What is required:
Print, in exact form, the lines below from the one containing "(encode i) e" through the one containing "if st.edge.cmdValid &&", and omit all others.

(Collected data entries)
++++++++++

-- ==== Sys2Proof/Config.lean ====
section
/-! DEFINITION. The build-time configuration (spec/00_scope.md R9 to R12): every parameter of the spec is a field.
Nothing here is changed by any step; which configurations are admitted is in Machine/Params.lean (R13). -/

namespace Sys2Proof

/-- The three colour channels. -/
inductive Channel where
  | R
  | G
  | B
  deriving DecidableEq, Repr

/-- `CHANNEL_ORDER`: which channel each of a slot's three bytes holds; check W6 asks for a permutation of (R, G, B)
(R9, spec/20_memory.md R51). -/
structure ChannelOrder where
  k0 : Channel
  k1 : Channel
  k2 : Channel
  deriving DecidableEq, Repr

/-- The configuration record. A field with a default has the default the spec gives it; a field without one is OPEN, or
follows from the rates by a formula (Machine/Params.lean, `Config.ofRates`) and may be set explicitly (R10, R11). -/
structure Config where
  /-- `N`, the side of the matrix (OPEN, check W1). -/
  n : Nat
  /-- `CHANNEL_ORDER` (OPEN, check W6). -/
  channelOrder : ChannelOrder
  /-- `EVEN_COL_UP`: even logical columns scan bottom to top. -/
  evenColUp : Bool := true
  /-- `CLEAR_LAT`: the cycles a CLEAR holds the command port (check W7). -/
  clearLat : Nat := 1
  /-- `F_CLK_HZ` (OPEN, check W8). -/
  fClkHz : Nat
  /-- `SYM_A`, the cycles of symbol A, always high (check W2). -/
  symA : Nat
  /-- `SYM_B`, the cycles of symbol B, high for a 1 bit (check W2). -/
  symB : Nat
  /-- `SYM_C`, the cycles of symbol C, the low symbol (checks W2, W3). -/
  symC : Nat
  /-- `LOW_MIN_NS`, the lower end of the low symbol's tolerance band. -/
  lowMinNs : Nat := 450
  /-- `LOW_MAX_NS`, the upper end of the low symbol's tolerance band. -/
  lowMaxNs : Nat := 550
  /-- `F_TICK_HZ` (OPEN, check W8). -/
  fTickHz : Nat
  /-- `RC5_BIT_NS`, the nominal RC5 bit period. -/
  rc5BitNs : Nat := 1778000
  /-- `PULSE_MIN`, the glitch threshold in ticks (check W4). -/
  pulseMin : Nat
  /-- `PULSE_MID`, the short/long threshold in ticks (check W4). -/
  pulseMid : Nat
  /-- `PULSE_MAX`, the timeout threshold in ticks (check W4). -/
  pulseMax : Nat
  /-- `RC5_INVERT`, the polarity of `rc5_in`. -/
  rc5Invert : Bool := false
  /-- `CMD6_SRC_BIT`, the word bit whose complement becomes command bit 6 (check W5). -/
  cmd6SrcBit : Nat := 7
  deriving DecidableEq, Repr

/-- Configuration TV, the one the spec's own vectors use (spec/95_test_vectors.md, 92_eei_decisions.md D43). The block has
no configuration of its own: `N`, `F_CLK_HZ`, `F_TICK_HZ` and `CHANNEL_ORDER` are OPEN, and this one only gives the
reset state something to be built from (DESIGN CHOICE, assumption 1). -/
def Config.tv : Config where
  n := 4
  channelOrder := { k0 := .G, k1 := .R, k2 := .B }
  fClkHz := 16000000
  symA := 8
  symB := 8
  symC := 8
  fTickHz := 4500
  pulseMin := 3
  pulseMid := 6
  pulseMax := 10

end Sys2Proof
end

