-- ==== Sys2Proof/Machine/PixelBuffer.lean ====
section
/-! DEFINITION. The pixel buffer: SET and CLEAR (spec/42_pixel_buffer.md). -/

namespace Sys2Proof.Machine

/-- SET x, y, rgb: write the slot of an in-range coordinate; any other coordinate is a defined no-op (R170, R174). -/
def execSet (x y : Int) (rgb : Color) (s : State) : Host.Outcome State Fault Refusal :=
  match slotOf s.cfg x y with
  | some i => .next (storeSlot i rgb s)
  | none => .next s

/-- CLEAR rgb: write every slot, and hold the port for `CLEAR_LAT - 1` further edges (R172, R173). -/
def execClear (rgb : Color) (s : State) : Host.Outcome State Fault Refusal :=
  .next ((fillSlots rgb s.cfg.nPix s).withClrCnt (s.cfg.clearLat - 1))

/-- At an edge with `clr_cnt != 0`, `clr_cnt <- clr_cnt - 1` (R173). -/
def clearStall (s : State) : State := s.withClrCnt (s.clrCnt - 1)

end Sys2Proof.Machine
end

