-- ==== Sys2Proof/Machine/Assembler.lean ====
section
/-! DEFINITION. The textual form of stimuli and the host that drives the ports from it (spec/30_encoding.md R84, R85;
spec/43_command_port.md R190). The host is outside the block: nothing here is part of a step. -/

namespace Sys2Proof.Machine

/-- One statement: a command, a tick, both at one edge (`||`), or neither (`IDLE`) (R84, R85). -/
structure Stmt where
  cmd : Option Instr
  tick : Option Bool
  deriving DecidableEq, Repr

/-- Put a port word on its port, leaving the other port as it is. -/
def presentOn (w : PortWord) (e : EdgeIn) : EdgeIn :=
  match w with
  | .command v => { e with cmdValid := true, cmd := v }
  | .tickPort v => { e with rc5Tick := v.getLsbD 1, rc5In := v.getLsbD 0 }

/-- The input ports at an edge of a statement (R84). -/
def Stmt.edge (st : Stmt) : EdgeIn :=
  let e := match st.tick with
    | some p => presentOn (encode (.tick p)) EdgeIn.idle
    | none => EdgeIn.idle
  match st.cmd with
  | some i => presentOn (encode i) e
  | none => e

/-! ### Pseudo-instructions (R85) -/

/-- `TICK p`. -/
def tickStmt (p : Bool) : Stmt := { cmd := none, tick := some p }

/-- A command alone. -/
def cmdStmt (i : Instr) : Stmt := { cmd := some i, tick := none }

/-- `IDLE`. -/
def idleStmt : Stmt := { cmd := none, tick := none }

/-- `TICKS n, p`. -/
def ticks (n : Nat) (p : Bool) : List Stmt := List.replicate n (tickStmt p)

/-- `RC5IDLE n`: n ticks at logical level 0. -/
def rc5Idle (c : Config) (n : Nat) : List Stmt := ticks n (pinOf c false)

/-- `RC5FRAME w, h`: each half-bit of the word's line for h ticks (R81, R85). -/
def rc5Frame (c : Config) (w : RcWord) (h : Nat) : List Stmt :=
  (frameLevels w).flatMap fun b => ticks h (pinOf c b)

/-- `WAITTX`: a NOP, held until the port is ready. -/
def waitTx : Stmt := cmdStmt .nop

/-! ### The host that holds a command until it is accepted (R84, R190) -/

/-- What the host presents at the next edge, and the statements left after it; past the last statement it leaves the ports
idle (DESIGN CHOICE, assumption 16). A command the port does not accept is held
and retried; a tick written with `||` happens only at the first edge of its statement (R84). -/
def hostEdge (prog : List Stmt) (s : State) : EdgeIn × List Stmt :=
  match prog with
  | [] => (EdgeIn.idle, [])
  | st :: rest =>
    if st.edge.cmdValid && !cmdReady s then (st.edge, { st with tick := none } :: rest) else (st.edge, rest)

/-- Drive the block for a number of edges: the statements left and the state, or where it stopped. -/
def runHost : Nat → List Stmt → State → Host.Outcome (List Stmt × State) Fault Refusal
  | 0, prog, s => .next (prog, s)
  | k + 1, prog, s =>
    match clockEdge (hostEdge prog s).1 s with
    | .next s' => runHost k (hostEdge prog s).2 s'
    | .fault r => .fault r
    | .refused r => .refused r

/-! ### The text (R84): one statement a line, `;` starts a comment -/

/-- Split a line into words at spaces, tabs and commas, dropping a comment; the separators are the model's choice (DESIGN
CHOICE, assumption 16). -/
def wordsOf : List Char → List (List Char) → List Char → List (List Char)
  | cur, acc, [] => if cur.isEmpty then acc.reverse else (cur.reverse :: acc).reverse
  | cur, acc, ch :: rest =>
    if ch = ';' then (if cur.isEmpty then acc.reverse else (cur.reverse :: acc).reverse)
    else if ch = ' ' || ch = ',' || ch = '\t' then
      (if cur.isEmpty then wordsOf [] acc rest else wordsOf [] (cur.reverse :: acc) rest)
    else wordsOf (ch :: cur) acc rest

/-- The value of a digit in a base up to 16; a hexadecimal letter in either case (DESIGN CHOICE, assumption 16). -/
def digitOf (base : Nat) (ch : Char) : Option Nat :=
  let d :=
    if '0'.toNat ≤ ch.toNat ∧ ch.toNat ≤ '9'.toNat then ch.toNat - '0'.toNat
    else if 'a'.toNat ≤ ch.toNat ∧ ch.toNat ≤ 'f'.toNat then ch.toNat - 'a'.toNat + 10
    else if 'A'.toNat ≤ ch.toNat ∧ ch.toNat ≤ 'F'.toNat then ch.toNat - 'A'.toNat + 10
    else 16
  if d < base then some d else none

/-- The value of a run of digits, after a value already read. -/
def digitsFrom (base : Nat) : Nat → List Char → Option Nat
  | v, [] => some v
  | v, ch :: rest =>
    match digitOf base ch with
    | some d => digitsFrom base (v * base + d) rest
    | none => none

/-- A non-empty unsigned number: decimal, or hexadecimal after `0x` (R84). Counts, words and half-bit lengths are such numbers
and take no sign (DESIGN CHOICE, assumption 16). -/
def natOf : List Char → Option Nat
  | '0' :: 'x' :: ch :: rest => digitsFrom 16 0 (ch :: rest)
  | ch :: rest => digitsFrom 10 0 (ch :: rest)
  | [] => none

/-- A coordinate: a decimal number with an optional `-` sign, or a hexadecimal one (R84). R84 gives the sign with decimal numbers
and does not say whether it may stand before `0x`; here it may (DESIGN CHOICE, assumption 16). -/
def intOf : List Char → Option Int
  | '-' :: rest => (natOf rest).map fun v => -(v : Int)
  | w => (natOf w).map fun v => (v : Int)

/-- A colour `#RRGGBB` (R84). -/
def colorOf (w : List Char) : Option Color :=
  match w with
  | '#' :: rest =>
    if rest.length = 6 then
      (digitsFrom 16 0 rest).map fun v =>
        { r := BitVec.ofNat 8 (v / 65536), g := BitVec.ofNat 8 (v / 256), b := BitVec.ofNat 8 v }
    else none
  | _ => none

/-- A pin level, written 0 or 1 and nothing else (DESIGN CHOICE, assumption 16). -/
def levelOf : List Char → Option Bool
  | ['0'] => some false
  | ['1'] => some true
  | _ => none

/-- The coordinate a number stands for: `SET` encodes `x & 0xFF` (R84). -/
def coordOf (v : Int) : Int := (BitVec.ofInt 8 v).toInt

/-- A command statement's operation (R84); `WAITTX` is a NOP (R85). Mnemonics are upper case (DESIGN CHOICE, assumption 16). -/
def commandOf : List (List Char) → Option Instr
  | [['N', 'O', 'P']] => some .nop
  | [['T', 'A', 'K', 'E']] => some .take
  | [['F', 'L', 'U', 'S', 'H']] => some .flush
  | [['W', 'A', 'I', 'T', 'T', 'X']] => some .nop
  | [['C', 'L', 'E', 'A', 'R'], col] => (colorOf col).map Instr.clear
  | [['S', 'E', 'T'], x, y, col] =>
    match intOf x, intOf y, colorOf col with
    | some vx, some vy, some vc => some (.set (coordOf vx) (coordOf vy) vc)
    | _, _, _ => none
  | _ => none

/-- The statements that are no command, and the pseudo-instructions with more than one edge (R85). A line with no words is no
statement, and the word of `RC5FRAME` is taken at its low 14 bits (DESIGN CHOICE, assumption 16). -/
def tickLineOf (c : Config) : List (List Char) → Option (List Stmt)
  | [] => some []
  | [['I', 'D', 'L', 'E']] => some [idleStmt]
  | [['T', 'I', 'C', 'K'], p] => (levelOf p).map fun b => [tickStmt b]
  | [['T', 'I', 'C', 'K', 'S'], k, p] =>
    match natOf k, levelOf p with
    | some vk, some b => some (ticks vk b)
    | _, _ => none
  | [['R', 'C', '5', 'I', 'D', 'L', 'E'], k] => (natOf k).map (rc5Idle c)
  | [['R', 'C', '5', 'F', 'R', 'A', 'M', 'E'], w, h] =>
    match natOf w, natOf h with
    | some vw, some vh => some (rc5Frame c (BitVec.ofNat 14 vw) vh)
    | _, _ => none
  | _ => none

/-- Split the words of a line at `||`. -/
def splitBar : List (List Char) → List (List Char) × Option (List (List Char))
  | [] => ([], none)
  | w :: rest =>
    if w = ['|', '|'] then ([], some rest) else (w :: (splitBar rest).1, (splitBar rest).2)

/-- The statements of one line of text; none where the line is no statement (R84, R85). `||` is a word of its own, a command on
its left and a `TICK` on its right (DESIGN CHOICE for the spacing, assumption 16). -/
def assembleLine (c : Config) (line : List Char) : Option (List Stmt) :=
  match splitBar (wordsOf [] [] line) with
  | (ws, none) =>
    match commandOf ws with
    | some i => some [cmdStmt i]
    | none => tickLineOf c ws
  | (ws, some tk) =>
    match commandOf ws, tk with
    | some i, [['T', 'I', 'C', 'K'], p] => (levelOf p).map fun b => [{ cmd := some i, tick := some b }]
    | _, _ => none

/-- The statements of a text, line by line. -/
def assemble (c : Config) : List (List Char) → Option (List Stmt)
  | [] => some []
  | line :: rest =>
    match assembleLine c line, assemble c rest with
    | some a, some b => some (a ++ b)
    | _, _ => none

end Sys2Proof.Machine
end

++++++++++

Answer section:
  | some i => presentOn (encode i) e
  | none => e

/-! ### Pseudo-instructions (R85) -/

/-- `TICK p`. -/
def tickStmt (p : Bool) : Stmt := { cmd := none, tick := some p }

/-- A command alone. -/
def cmdStmt (i : Instr) : Stmt := { cmd := some i, tick := none }

/-- `IDLE`. -/
def idleStmt : Stmt := { cmd := none, tick := none }

/-- `TICKS n, p`. -/
def ticks (n : Nat) (p : Bool) : List Stmt := List.replicate n (tickStmt p)

/-- `RC5IDLE n`: n ticks at logical level 0. -/
def rc5Idle (c : Config) (n : Nat) : List Stmt := ticks n (pinOf c false)

/-- `RC5FRAME w, h`: each half-bit of the word's line for h ticks (R81, R85). -/
def rc5Frame (c : Config) (w : RcWord) (h : Nat) : List Stmt :=
  (frameLevels w).flatMap fun b => ticks h (pinOf c b)

/-- `WAITTX`: a NOP, held until the port is ready. -/
def waitTx : Stmt := cmdStmt .nop

/-! ### The host that holds a command until it is accepted (R84, R190) -/

/-- What the host presents at the next edge, and the statements left after it; past the last statement it leaves the ports
idle (DESIGN CHOICE, assumption 16). A command the port does not accept is held
and retried; a tick written with `||` happens only at the first edge of its statement (R84). -/
def hostEdge (prog : List Stmt) (s : State) : EdgeIn × List Stmt :=
  match prog with
  | [] => (EdgeIn.idle, [])
  | st :: rest =>
    if st.edge.cmdValid && !cmdReady s then (st.edge, { st with tick := none } :: rest) else (st.edge, rest)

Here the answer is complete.